/-- Reading _LO captures its _HI partner (R459); every access that is not an aligned 32-bit one is answered as an Unsupported
Request (R4). -/
def Obligations.ReadsAndOtherAccesses : Prop :=
  (∀ (off size : Nat) (w : Bool) (s : State), ¬(size = 4 ∧ off % 4 = 0) →
      exec (.bar0UnsupportedAccess off size w) s = .next { s with out := .unsupported :: s.out }) ∧
    (∀ (off : Nat) (s : State), s.awake = true → off % 4 = 0 → off < 0x1000000 → isLo off = false →
      (∀ c ∈ s.hif.hiCap, ¬(c.1 = off / 0x10000 ∧ c.2.1 = off)) →
      exec (.loRegisterRead off) s = .next { s with out := .regData (s.readReg off) :: s.out }) ∧
    (∀ (off : Nat) (s : State), s.awake = true → off % 4 = 0 → isLo off = true →
      Gives (.loRegisterRead off) s fun t => t.out = .regData (s.readReg off) :: s.out ∧ t = { s with out := t.out, hif := t.hif } ∧
        t.hif = { s.hif with hiCap := t.hif.hiCap } ∧
        ∀ u : State, u.awake = true → u.hif.hiCap = t.hif.hiCap → isLo (off + 4) = false →
          off / 0x10000 = (off + 4) / 0x10000 →
          Gives (.loRegisterRead (off + 4)) u fun v => v.out = .regData (s.readReg (off + 4)) :: u.out)

/-- LINK_UP (R38, Table 15-2), HIF_CXL_RAS and GLB_FW_NOTICE (Tables 15-2, 15-6), and the end of a management restart (R463). -/
def Obligations.LinkAndFirmwareEvents : Prop :=
  (∀ (cxl : Bool) (width gts : Nat) (s : State), s.awake = true → s.pwr.perst = false →
      Gives (.linkUp cxl width gts) s fun t =>
        EventsOnly (({ s with hif := { s.hif with linkUp := true, width := width, rate := gts } } : State).wr F.HIF_STATUS_CXL_MODE
          (if cxl = true ∧ s.rd F.NVS_STATUS_RECOVERY = 0 ∧ s.rd F.GLB_BOOT_STATUS_FAIL_STEP = 0 then 1 else 0)) t ∧
        ((width < 8 ∨ gts < 32) → Raised Ev.HIF_LINK_DEGRADED t)) ∧
    (∀ s : State, s.awake = true → s.hif.linkUp = true → s.rd F.HIF_STATUS_CXL_MODE = 1 →
      Gives .hifCxlRas s (After Ev.HIF_CXL_RAS s)) ∧
    (∀ s : State, s.awake = true → s.ready = true → Gives .glbFwNotice s (After Ev.GLB_FW_NOTICE s)) ∧
    (∀ s : State, exec .mgmtRestartDone s = .next { s with hif := { s.hif with mgmtDown := false } })

/-- What a function reset and a hot reset at `s` leave cleared on the host's side (Table 2-13). What occurs during the reset sets its
status bit (R395). -/
def HostCleared (s t : State) : Prop :=
  t.hif.rings = [] ∧ t.hif.aborts = [] ∧ t.hif.msix = [] ∧ t.hif.msixPend = [] ∧ t.evt.srcs = [] ∧ t.evt.ringBase = 0 ∧
    t.rd F.HIF_CTRL_ENABLE = 0 ∧ t.rd F.HIF_CTRL_FEATURES_OK = 0 ∧ t.rd F.HIF_STATUS_RUNNING = 0 ∧
    (∀ o, ((0x10020 ≤ o ∧ o < 0x1004C) ∨ (0x11000 ≤ o ∧ o < 0x11200) ∨ (0x20040 ≤ o ∧ o < 0x20080) ∨
      (0x21000 ≤ o ∧ o < 0x21800)) → t.word o = resetWord o) ∧
    (s.hif.rings = [] → s.dec.pics = [] → s.dec.cur = none → ∀ o, 0x20000 ≤ o ∧ o < 0x20040 → t.word o = 0) ∧
    t.rd F.EVT_RING_STATUS_ACTIVE = 0 ∧ t.scn.presents = [] ∧ t.scn.shown = none ∧ t.cmp.transit = none ∧ t.cmp.pend = [] ∧
    t.syn.au = none ∧ t.syn.full = true ∧ t.rd F.CMP_RETIRE_CFG_EN = 0

/-- The resets that leave power on: what Table 2-13 clears on the host's side (R68), in a hot reset too (Table 19-4), and the
restart of the management core (R463). -/
def Obligations.ResetsClearTheHostSide : Prop :=
  (∀ s : State, s.bar0Open = true → Gives .functionReset s fun t => HostCleared s t ∧
      t.rd F.HIF_STATUS_RESET_BUSY = 1 ∧ t.rd F.GLB_RESET_CAUSE_FLR = 1) ∧
    (∀ s : State, s.powered = true → s.rd F.HIF_STATUS_RESET_BUSY = 0 → Gives .functionLevelReset s fun t => HostCleared s t ∧
      t.rd F.HIF_STATUS_RESET_BUSY = 1 ∧ t.rd F.GLB_RESET_CAUSE_FLR = 1) ∧
    (∀ s : State, s.powered = true → s.rd F.HIF_STATUS_RESET_BUSY = 1 → exec .functionLevelReset s = .next s) ∧
    (∀ s : State, s.powered = true → Gives .hotReset s fun t => HostCleared s t ∧ t.hif.linkUp = false ∧
      t.hif.hdm = HdmDecoder.reset ∧ t.hif.cxl = [] ∧ t.rd F.HIF_STATUS_RESET_BUSY = 0 ∧ t.rd F.GLB_RESET_CAUSE_HOT_RESET = 1) ∧
    (∀ s : State, s.powered = true → exec .functionResetDone s = .next (s.wr F.HIF_STATUS_RESET_BUSY 0)) ∧
    (∀ s : State, s.awake = true → s.ready = true → Gives .mgmtWatchdog s fun t => t.hif.mgmtDown = true ∧
      t.rd F.GLB_RESET_CAUSE_MGMT_RESTART = 1 ∧ Raised Ev.GLB_MGMT_RESTART t)

/-- Feature bit `i` is accepted. -/
def accepts (s : State) (i : Nat) : Bool := bitAt s.featAccept i

/-- R62: every accepted bit is offered. -/
def setOffered (s : State) : Prop := ∀ i < 128, accepts s i = true → bitAt s.featOffer i = true

/-- R62: exactly one ring version is accepted. -/
def setOneVersion (s : State) : Prop :=
  (accepts s 0 = true ∧ accepts s 1 = false ∧ accepts s 2 = false) ∨ (accepts s 0 = false ∧ accepts s 1 = true ∧ accepts s 2 = false) ∨
    (accepts s 0 = false ∧ accepts s 1 = false ∧ accepts s 2 = true)

/-- R62: DB_LINE or DB_MMIO is accepted. -/
def setDoorbell (s : State) : Prop := accepts s 3 = true ∨ accepts s 4 = true

/-- R62: DB_LINE only together with RING_V2 or RING_V3. -/
def setLineVersion (s : State) : Prop := accepts s 3 = true → accepts s 1 = true ∨ accepts s 2 = true

/-- The feature check of R62: the four conditions in their order, and what follows when they all hold or the first that
fails. -/
def Obligations.FeatureSetsAreHonouredOrRefused : Prop :=
  ∀ s : State, s.bar0Open = true → s.rd F.HIF_STATUS_RUNNING = 0 → s.rd F.HIF_CTRL_FEATURES_OK = 0 →
    (setOffered s ∧ setOneVersion s ∧ setDoorbell s ∧ setLineVersion s →
      exec .featuresOk s = .next ((s.wr F.HIF_CTRL_FEATURES_OK 1).wr F.HIF_STATUS_REJECT_REASON 0)) ∧
    ∀ r, ((r = 1 ∧ ¬setOffered s) ∨ (r = 2 ∧ setOffered s ∧ ¬setOneVersion s) ∨
        (r = 3 ∧ setOffered s ∧ setOneVersion s ∧ ¬setDoorbell s) ∨
        (r = 4 ∧ setOffered s ∧ setOneVersion s ∧ setDoorbell s ∧ ¬setLineVersion s)) →
      Gives .featuresOk s (After Ev.HIF_FEATURES_REFUSED ((s.wr F.HIF_CTRL_FEATURES_OK 0).wr F.HIF_STATUS_REJECT_REASON r))

/-- R69: LOG2_SIZE lies within the limits of a version (Table 2-4). -/
def ring0SizeOk (ver : Nat) (s : State) : Prop :=
  6 ≤ s.rd F.HIF_RING_CFG_LOG2_SIZE ∧ s.rd F.HIF_RING_CFG_LOG2_SIZE ≤ (if ver = 3 then 16 else if ver = 2 then 14 else 12)

/-- R69: the bases are not 0, and no address has bit 63 set. -/
def ring0BaseOk (s : State) : Prop :=
  s.ring0Base ≠ 0 ∧ s.ring0Cq ≠ 0 ∧ s.ring0Base < 2 ^ 63 ∧ s.ring0Cq < 2 ^ 63 ∧ s.ring0Line < 2 ^ 63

● ● ● ● ● ● ●

The lines above from the one containing "restart (R463). -/" through the one containing "t.syn.au = none" are to be set down exactly, and no others.

→ YOUR RESPONSE:
/-- LINK_UP (R38, Table 15-2), HIF_CXL_RAS and GLB_FW_NOTICE (Tables 15-2, 15-6), and the end of a management restart (R463). -/
def Obligations.LinkAndFirmwareEvents : Prop :=
  (∀ (cxl : Bool) (width gts : Nat) (s : State), s.awake = true → s.pwr.perst = false →
      Gives (.linkUp cxl width gts) s fun t =>
        EventsOnly (({ s with hif := { s.hif with linkUp := true, width := width, rate := gts } } : State).wr F.HIF_STATUS_CXL_MODE
          (if cxl = true ∧ s.rd F.NVS_STATUS_RECOVERY = 0 ∧ s.rd F.GLB_BOOT_STATUS_FAIL_STEP = 0 then 1 else 0)) t ∧
        ((width < 8 ∨ gts < 32) → Raised Ev.HIF_LINK_DEGRADED t)) ∧
    (∀ s : State, s.awake = true → s.hif.linkUp = true → s.rd F.HIF_STATUS_CXL_MODE = 1 →
      Gives .hifCxlRas s (After Ev.HIF_CXL_RAS s)) ∧
    (∀ s : State, s.awake = true → s.ready = true → Gives .glbFwNotice s (After Ev.GLB_FW_NOTICE s)) ∧
    (∀ s : State, exec .mgmtRestartDone s = .next { s with hif := { s.hif with mgmtDown := false } })

/-- What a function reset and a hot reset at `s` leave cleared on the host's side (Table 2-13). What occurs during the reset sets its
status bit (R395). -/
def HostCleared (s t : State) : Prop :=
  t.hif.rings = [] ∧ t.hif.aborts = [] ∧ t.hif.msix = [] ∧ t.hif.msixPend = [] ∧ t.evt.srcs = [] ∧ t.evt.ringBase = 0 ∧
    t.rd F.HIF_CTRL_ENABLE = 0 ∧ t.rd F.HIF_CTRL_FEATURES_OK = 0 ∧ t.rd F.HIF_STATUS_RUNNING = 0 ∧
    (∀ o, ((0x10020 ≤ o ∧ o < 0x1004C) ∨ (0x11000 ≤ o ∧ o < 0x11200) ∨ (0x20040 ≤ o ∧ o < 0x20080) ∨
      (0x21000 ≤ o ∧ o < 0x21800)) → t.word o = resetWord o) ∧
    (s.hif.rings = [] → s.dec.pics = [] → s.dec.cur = none → ∀ o, 0x20000 ≤ o ∧ o < 0x20040 → t.word o = 0) ∧
    t.rd F.EVT_RING_STATUS_ACTIVE = 0 ∧ t.scn.presents = [] ∧ t.scn.shown = none ∧ t.cmp.transit = none ∧ t.cmp.pend = [] ∧
    t.syn.au = none ∧ t.syn.full = true ∧ t.rd F.CMP_RETIRE_CFG_EN = 0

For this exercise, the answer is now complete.